KUALASIMPANG (Waspada): Kabupaten Aceh Tamiang tidak masuk dalam daftar 14 Kabupaten/Kota di Provinsi Aceh yang pada saat ini berada atau dinyatakan dalam zona hijau untuk melaksanakan kegiatan masyarakat produktif dan aman Covid-19.

Demikian data hasil penelusuran Waspada, Senin (1/6) mengutip isi siaran pers Tim Komunikasi Publik Gugus Tugas Nasional yang dipublikasikan di halaman website Sekretariat Kabinet Republik Indonesia (website Setkab.go.id), Minggu (31/5).

Penjelasan Ketua Gugus Tugas Percepatan Penanganan Covid-19, Doni Monardo ketika memberikan penjelasan siaran pers melalui akun Youtube BNPB , Sabtu (30/5).

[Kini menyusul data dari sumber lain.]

theorem xTmr_kept {kk : Keep} (s : State) (c n : Nat) (o : Ins) (kh : Kept kk s) : (xTmr s c n o).Kept kk := by
  unfold xTmr
  generalize 2 ^ 32 = lim
  dsimp only
  split
  · exact XRes.kept_trap kh
  · split
    · exact XRes.kept_trap kh
    · split
      · exact XRes.kept_retry kh
      · rename_i h t e
        have kt : Kept kk t := OptKept2.get (State.armTimer_kept s c _ _ kh) e
        split
        · exact XRes.kept_done (State.onThr_kept _ _ _ _ kt)
        · exact XRes.kept_wait kt

theorem State.cancelTimer_kept {kk : Keep} (s : State) (c h : Nat) (kh : Kept kk s) : Kept kk (State.cancelTimer s c h).2 := by
  unfold State.cancelTimer
  try dsimp only
  repeat' first
    | with_reducible first | assumption | apply State.dropTasks_kept | apply State.setTile_kept | apply State.inc_kept | apply kept_ite
    | simp only [↓kept_mk_iff]
    | with_reducible intro _
    | split

theorem xTcan_kept {kk : Keep} (nmem : kk.mem = none) (s : State) (c n : Nat) (o : Ins) (kh : Kept kk s) : (xTcan s c n o).Kept kk := by
  unfold xTcan
  try dsimp only
  repeat' first
    | with_reducible first | assumption | apply State.cancelTimer_kept | apply State.trap_kept | apply State.onThr_kept | apply XRes.kept_done | apply XRes.kept_trap
    | (with_reducible refine kept_of_snd ?_ (by assumption))
    | with_reducible first | apply kept_ite | intro _
    | split

theorem xFence_kept {kk : Keep} (nmem : kk.mem = none) (s : State) (_c _n : Nat) (o : Ins) (kh : Kept kk s) : (xFence s _c _n o).Kept kk := by
  unfold xFence
  try dsimp only
  repeat' first
    | with_reducible first | assumption | apply State.trap_kept | apply XRes.kept_done | apply XRes.kept_trap | apply kept_ite | intro _
    | split

theorem State.sendLock_kept {kk : Keep} (s : State) (c n lk : Nat) (op : LockOp) (kh : Kept kk s) : (State.sendLock s c n lk op).Kept kk := by
  unfold State.sendLock
  try dsimp only
  repeat' first
    | with_reducible first | assumption | apply State.bump_kept | apply State.onTile_kept | apply XRes.kept_retry
    | simp only [↓kept_mk_iff]
    | with_reducible intro _

theorem xLock_kept {kk : Keep} (s : State) (c n : Nat) (o : Ins) (kh : Kept kk s) : (xLock s c n o).Kept kk := by
  unfold xLock
  try dsimp only
  repeat' first
    | with_reducible first | assumption | apply State.sendLock_kept
    | (with_reducible refine XRes.Kept.done ?_ (by assumption))
    | (with_reducible refine XRes.Kept.jump ?_ (by assumption))
    | (with_reducible refine XRes.Kept.next ?_ (by assumption))
    | (with_reducible refine XRes.Kept.trap ?_ (by assumption))
    | (with_reducible refine XRes.Kept.wait ?_ (by assumption))
    | (with_reducible refine XRes.Kept.retry ?_ (by assumption))
    | (with_reducible refine XRes.Kept.ended ?_ (by assumption))
    | simp only [↓kept_mk_iff]
    | with_reducible intro _
    | split

theorem xLkcas_kept {kk : Keep} (s : State) (c n : Nat) (o : Ins) (kh : Kept kk s) : (xLkcas s c n o).Kept kk := by
  unfold xLkcas
  try dsimp only
  repeat' first
    | with_reducible first | assumption | apply State.sendLock_kept
    | (with_reducible refine XRes.Kept.done ?_ (by assumption))
    | (with_reducible refine XRes.Kept.jump ?_ (by assumption))
    | (with_reducible refine XRes.Kept.next ?_ (by assumption))
    | (with_reducible refine XRes.Kept.trap ?_ (by assumption))
    | (with_reducible refine XRes.Kept.wait ?_ (by assumption))
    | (with_reducible refine XRes.Kept.retry ?_ (by assumption))
    | (with_reducible refine XRes.Kept.ended ?_ (by assumption))
    | with_reducible intro _

theorem xWfe_kept {kk : Keep} (s : State) (c n : Nat) (o : Ins) (kh : Kept kk s) : (xWfe s c n o).Kept kk := by
  unfold xWfe
  try dsimp only
  repeat' first
    | with_reducible first | assumption | apply State.onThr_kept | apply State.setReg_kept | apply XRes.kept_done | apply XRes.kept_wait | apply kept_ite | intro _
    | split

theorem xSev_kept {kk : Keep} (nmem : kk.mem = none) (s : State) (c n : Nat) (o : Ins) (kh : Kept kk s) : (xSev s c n o).Kept kk := by
  unfold xSev
  try dsimp only
  repeat' first
    | with_reducible first | assumption | apply State.trap_kept | apply State.post_kept | apply XRes.kept_done | apply XRes.kept_trap | apply kept_ite | intro _
    | split

theorem xMfsr_kept {kk : Keep} (nmem : kk.mem = none) (s : State) (c n : Nat) (o : Ins) (kh : Kept kk s) : (xMfsr s c n o).Kept kk := by
  unfold xMfsr
  try dsimp only
  repeat' first
    | with_reducible first | assumption | apply State.trap_kept | apply State.onThr_kept | apply XRes.kept_done | apply XRes.kept_trap | apply kept_ite
    | simp only [↓kept_mk_iff]
    | with_reducible intro _
    | split

theorem xMtsr_kept {kk : Keep} (nmem : kk.mem = none) (s : State) (c n : Nat) (o : Ins) (kh : Kept kk s) : (xMtsr s c n o).Kept kk := by
  unfold xMtsr
  try dsimp only
  repeat' first
    | with_reducible first | assumption | apply State.trap_kept | apply State.setThr_kept | apply XRes.kept_done | apply XRes.kept_trap | apply kept_ite
    | simp only [↓kept_mk_iff]
    | with_reducible intro _
    | split

theorem xReth_kept {kk : Keep} (nmem : kk.mem = none) (s : State) (c n : Nat) (o : Ins) (kh : Kept kk s) : (xReth s c n o).Kept kk := by
  unfold xReth
  try dsimp only
  repeat' first
    | with_reducible first | assumption | apply State.trap_kept | apply State.onThr_kept | apply XRes.kept_next | apply XRes.kept_trap | apply kept_ite | intro _
    | split

theorem xNop_kept {kk : Keep} (s : State) (_c _n : Nat) (_o : Ins) (kh : Kept kk s) : (xNop s _c _n _o).Kept kk := by
  unfold xNop
  try dsimp only
  repeat' first
    | with_reducible first | assumption | apply XRes.kept_done | intro _

theorem xLow_kept {kk : Keep} (nmem : kk.mem = none) (op : Nat) (s : State) (c n : Nat) (o : Ins) (kh : Kept kk s) : (xLow op s c n o).Kept kk := by
  unfold xLow
  repeat' first
    | with_reducible first | assumption | apply xSetc_kept | apply xInt_kept | apply xMulAcc_kept | apply xProd_kept | apply xDset_kept | apply xDstep_kept | apply xDfin_kept | apply xLoad_kept | apply xStore_kept | apply xAtomic_kept | apply xDma_kept | apply xLea_kept | apply xB_kept | apply xCb_kept | apply xJal_kept | apply xJr_kept | apply xLoop_kept | apply xFork_kept | apply xJoin_kept | apply xExit_kept | apply XRes.kept_fn_ite
    | split

theorem xHigh_kept {kk : Keep} (nmem : kk.mem = none) (op : Nat) (s : State) (c n : Nat) (o : Ins) (kh : Kept kk s) : (xHigh op s c n o).Kept kk := by
  unfold xHigh
  repeat' first
    | with_reducible first | assumption | apply xFp_kept | apply xCrc_kept | apply xBit_kept | apply xMisr_kept | apply xCustom_kept | apply xEmit_kept | apply xAlloc_kept | apply xQpush_kept | apply xQpop_kept | apply xChw_kept | apply xChc_kept | apply xTmr_kept | apply xTcan_kept | apply xFence_kept | apply xLock_kept | apply xLkcas_kept | apply xWfe_kept | apply xSev_kept | apply xMfsr_kept | apply xMtsr_kept | apply xReth_kept | apply xPattern_kept | apply xFacc_kept | apply xFlog_kept | apply xVrdt_kept | apply xNop_kept | apply XRes.kept_fn_ite
    | split

theorem meaningOf_kept {kk : Keep} (nmem : kk.mem = none) (op : Nat) (s : State) (c n : Nat) (o : Ins) (kh : Kept kk s) : (meaningOf op s c n o).Kept kk := by
  unfold meaningOf
  repeat' first
    | with_reducible first | assumption | apply xLow_kept | apply xHigh_kept | apply XRes.kept_fn_ite
    | split

theorem State.trapWhen_kept {kk : Keep} (nmem : kk.mem = none) (s0 s : State) (c n code : Nat) (ks : Kept kk s) (kh : Kept kk s0) : (State.trapWhen s0 s c n code).Kept kk := by
  unfold State.trapWhen
  try dsimp only
  repeat' first
    | with_reducible first | assumption | apply State.trap_kept | apply XRes.kept_trap | exact XRes.kept_stall | apply kept_ite | intro _
    | split

theorem State.meaning_kept {kk : Keep} (nmem : kk.mem = none) (s : State) (c n : Nat) (o : Ins) (kh : Kept kk s) : (State.meaning s c n o).Kept kk := by
  unfold State.meaning
  try dsimp only
  repeat' first
    | with_reducible first | assumption | apply meaningOf_kept | apply State.trap_kept | apply XRes.kept_trap
    | (with_reducible refine XRes.Kept.done ?_ (by assumption))
    | (with_reducible refine XRes.Kept.jump ?_ (by assumption))
    | (with_reducible refine XRes.Kept.next ?_ (by assumption))
    | (with_reducible refine XRes.Kept.trap ?_ (by assumption))
    | (with_reducible refine XRes.Kept.wait ?_ (by assumption))
    | (with_reducible refine XRes.Kept.retry ?_ (by assumption))
    | (with_reducible refine XRes.Kept.ended ?_ (by assumption))
    | with_reducible first | apply kept_ite | intro _
    | split

theorem State.attempt_kept {kk : Keep} (nmem : kk.mem = none) (s : State) (c n : Nat) (kh : Kept kk s) : (State.attempt s c n).Kept kk := by
  unfold State.attempt
  try dsimp only
  repeat' first
    | with_reducible first | assumption | apply State.meaning_kept | apply State.trapWhen_kept | apply State.trap_kept | apply XRes.kept_trap | exact XRes.kept_stall | exact XRes.kept_held
    | (with_reducible refine XRes.Kept.done ?_ (by assumption))
    | (with_reducible refine XRes.Kept.jump ?_ (by assumption))
    | (with_reducible refine XRes.Kept.next ?_ (by assumption))
    | (with_reducible refine XRes.Kept.trap ?_ (by assumption))
    | (with_reducible refine XRes.Kept.wait ?_ (by assumption))
    | (with_reducible refine XRes.Kept.retry ?_ (by assumption))
    | (with_reducible refine XRes.Kept.ended ?_ (by assumption))
    | with_reducible apply kept_ite
    | simp only [↓kept_mk_iff]
    | with_reducible intro _
    | split

theorem State.finish_kept {kk : Keep} (nmem : kk.mem = none) (s : State) (c n : Nat) (pre : Thread) (occ : Nat) (npc : State → State) (hnpc : ∀ s, Kept kk s → Kept kk (npc s)) (kh : Kept kk s) : Kept kk (State.finish s c n pre occ npc) := by
  unfold State.finish
  try dsimp only
  repeat' first
    | with_reducible first | assumption | apply hnpc | apply State.settle_kept | apply State.onThr_kept | apply kept_ite | intro _
    | split

theorem State.enterWait_kept {kk : Keep} (s : State) (c n : Nat) (w : WaitFor) (iw : Word) (kh : Kept kk s) : Kept kk (State.enterWait s c n w iw) := by
  unfold State.enterWait
  try dsimp only
  repeat' first
    | with_reducible first | assumption | apply State.bump_kept | apply State.onThr_kept
    | simp only [↓kept_mk_iff]
    | with_reducible intro _

theorem State.settleRes_kept {kk : Keep} (nmem : kk.mem = none) (s : State) (c n : Nat) (pre : Thread) (o : Ins) (occ : Nat) (r : XRes) (kr : r.Kept kk) (kh : Kept kk s) : Kept kk (State.settleRes s c n pre o occ r) := by
  unfold State.settleRes
  try dsimp only
  repeat' first
    | with_reducible first | assumption | apply State.enterWait_kept | apply State.finish_kept | apply State.advancePc_kept | apply State.pcCheck_kept | apply State.trap_kept | apply State.onThr_kept
    | (with_reducible refine XRes.Kept.done (by assumption) rfl)
    | (with_reducible refine XRes.Kept.jump (by assumption) rfl)
    | (with_reducible refine XRes.Kept.next (by assumption) rfl)
    | (with_reducible refine XRes.Kept.trap (by assumption) rfl)
    | (with_reducible refine XRes.Kept.wait (by assumption) rfl)
    | (with_reducible refine XRes.Kept.retry (by assumption) rfl)
    | (with_reducible refine XRes.Kept.ended (by assumption) rfl)
    | simp only [↓kept_mk_iff]
    | with_reducible intro _
    | split

theorem State.account_kept {kk : Keep} (s : State) (c n : Nat) (ch : Charge) (kh : Kept kk s) : Kept kk (State.account s c n ch) := by
  unfold State.account
  try dsimp only
  repeat' first
    | with_reducible first | assumption | apply State.markDisp_kept | apply State.charge_kept | apply State.setThr_kept | apply State.onTile_kept | apply State.inc_kept
    | simp only [↓kept_mk_iff]
    | with_reducible intro _

theorem State.perform_kept {kk : Keep} (nmem : kk.mem = none) (s : State) (c n : Nat) (kh : Kept kk s) : Kept kk (State.perform s c n) := by
  unfold State.perform
  try dsimp only
  repeat' first
    | with_reducible first | assumption | apply State.account_kept | apply State.settleRes_kept | apply State.meaning_kept | apply State.trap_kept | apply XRes.kept_trap
    | (with_reducible refine XRes.Kept.done ?_ (by assumption))
    | (with_reducible refine XRes.Kept.jump ?_ (by assumption))
    | (with_reducible refine XRes.Kept.next ?_ (by assumption))
    | (with_reducible refine XRes.Kept.trap ?_ (by assumption))
    | (with_reducible refine XRes.Kept.wait ?_ (by assumption))
    | (with_reducible refine XRes.Kept.retry ?_ (by assumption))
    | (with_reducible refine XRes.Kept.ended ?_ (by assumption))
    | with_reducible apply kept_ite
    | simp only [↓kept_mk_iff]
    | with_reducible intro _
    | split

theorem State.issue_kept {kk : Keep} (nmem : kk.mem = none) (s : State) (c n : Nat) (p : Word → Bool) (kh : Kept kk s) : Kept kk (State.issue s c n p) := by
  unfold State.issue
  try dsimp only
  repeat' first
    | with_reducible first | assumption | apply State.perform_kept | apply State.attempt_kept | apply State.flagHeld_kept
    | (with_reducible refine XRes.Kept.done ?_ (by assumption))
    | (with_reducible refine XRes.Kept.jump ?_ (by assumption))
    | (with_reducible refine XRes.Kept.next ?_ (by assumption))
    | (with_reducible refine XRes.Kept.trap ?_ (by assumption))
    | (with_reducible refine XRes.Kept.wait ?_ (by assumption))
    | (with_reducible refine XRes.Kept.retry ?_ (by assumption))
    | (with_reducible refine XRes.Kept.ended ?_ (by assumption))
    | with_reducible apply kept_ite
    | simp only [↓kept_mk_iff]
    | with_reducible intro _
    | split

theorem State.resume_kept {kk : Keep} (nmem : kk.mem = none) (s : State) (c n : Nat) (kh : Kept kk s) : OptKept kk (State.resume s c n) := by
  unfold State.resume
  try dsimp only
  repeat' first
    | with_reducible first | assumption | apply State.settleRes_kept | apply State.finish_kept | apply State.meaning_kept | apply State.popLoad_kept | apply State.markDisp_kept | apply State.endThread_kept | apply State.advancePc_kept | apply State.trap_kept | apply State.onThr_kept | apply State.setThr_kept | exact optKept_none | apply optKept_some | apply optKept_ite | apply XRes.kept_trap | apply XRes.kept_wait | apply XRes.kept_retry | exact XRes.kept_stall | exact XRes.kept_held
    | (with_reducible refine XRes.Kept.done ?_ (by assumption))
    | (with_reducible refine XRes.Kept.jump ?_ (by assumption))
    | (with_reducible refine XRes.Kept.next ?_ (by assumption))
    | (with_reducible refine XRes.Kept.trap ?_ (by assumption))
    | (with_reducible refine XRes.Kept.wait ?_ (by assumption))
    | (with_reducible refine XRes.Kept.retry ?_ (by assumption))
    | (with_reducible refine XRes.Kept.ended ?_ (by assumption))
    | with_reducible apply kept_ite
    | simp only [↓kept_mk_iff]
    | with_reducible intro _
    | split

Doni menjelaskan, Pemerintah Indonesia melalui Gugus Tugas Percepatan Penanganan Covid-19 memberikan kewenangan kepada 102 Pemerintah Kabupaten/Kota yang pada saat ini berada atau dinyatakan dalam zona hijau, untuk melaksanakan kegiatan masyarakat produktif dan aman Covid-19.

“ Tanggal 29 Mei 2020, Bapak Presiden Jokowi, memerintahkan Ketua Gugus Tugas untuk memberikan kewenangan kepada 102 Pemerintah kabupaten/kota yang saat ini, berada dalam zona hijau, untuk melaksanakan kegiatan masyarakat produktif dan aman Covid-19,” kata Doni di Media Center Gugus Tugas Percepatan Penanganan Covid-19, Graha Badan Nasional Penanggulangan Bencana (BNPB), Jakarta.

Adapun 102 wilayah tersebut meliputi Provinsi Aceh ada 14 kabupaten/kota, Sumatra Utara ada 15 kabupaten/kota, Kepulauan Riau ada 3 kabupaten, Riau 2 Kabupaten, Jambi 1 kabupaten, Bengkulu 1 kabupaten, Sumatera Selatan 4 kabupaten/kota, Bangka Belitung 1 kabupaten dan Lampung 2 kabupaten.

Kemudian Jawa Tengah ada 1 kota, Kalimantan Timur, 1 kabupaten, Kalimantan Tengah, 1 kabupaten, Sulawesi Utara, 2 kabupaten, Gorontalo, 1 kabupaten, Sulawesi Tengah, 3 kabupaten, Sulawesi Barat, 1 kabupaten, Sulawesi Selatan, 1 kabupaten, Sulawesi Tenggara, 5 kabupaten/kota.

Selanjutnya Nusa Tenggara Timur ada 14 kabupaten/kota, Maluku Utara, 2 kabupaten, Maluku, 5 kabupaten/kota, Papua, 17 kabupaten/kota dan Papua Barat 5 kabupaten/kota.

Dalam implementasinya, Doni Monardo yang juga selaku Kepala Badan Nasional Penanggulangan Bencana (BNPB) sangat mengharapkan agar tiap-tiap kabupaten/kota tersebut dapat tetap meneruskan anjuran pemerintah untuk selalu menegakkan protokol kesehatan secara ketat, penuh kehati-hatian dan tetap waspada terhadap ancaman Covid-19.

Selain itu juga, Doni meminta setiap daerah untuk wajib memperhatikan ketentuan tentang testing yang masif, tracing yang agresif, isolasi yang ketat, serta treatment yang dapat menyembuhkan pasien Covid-19.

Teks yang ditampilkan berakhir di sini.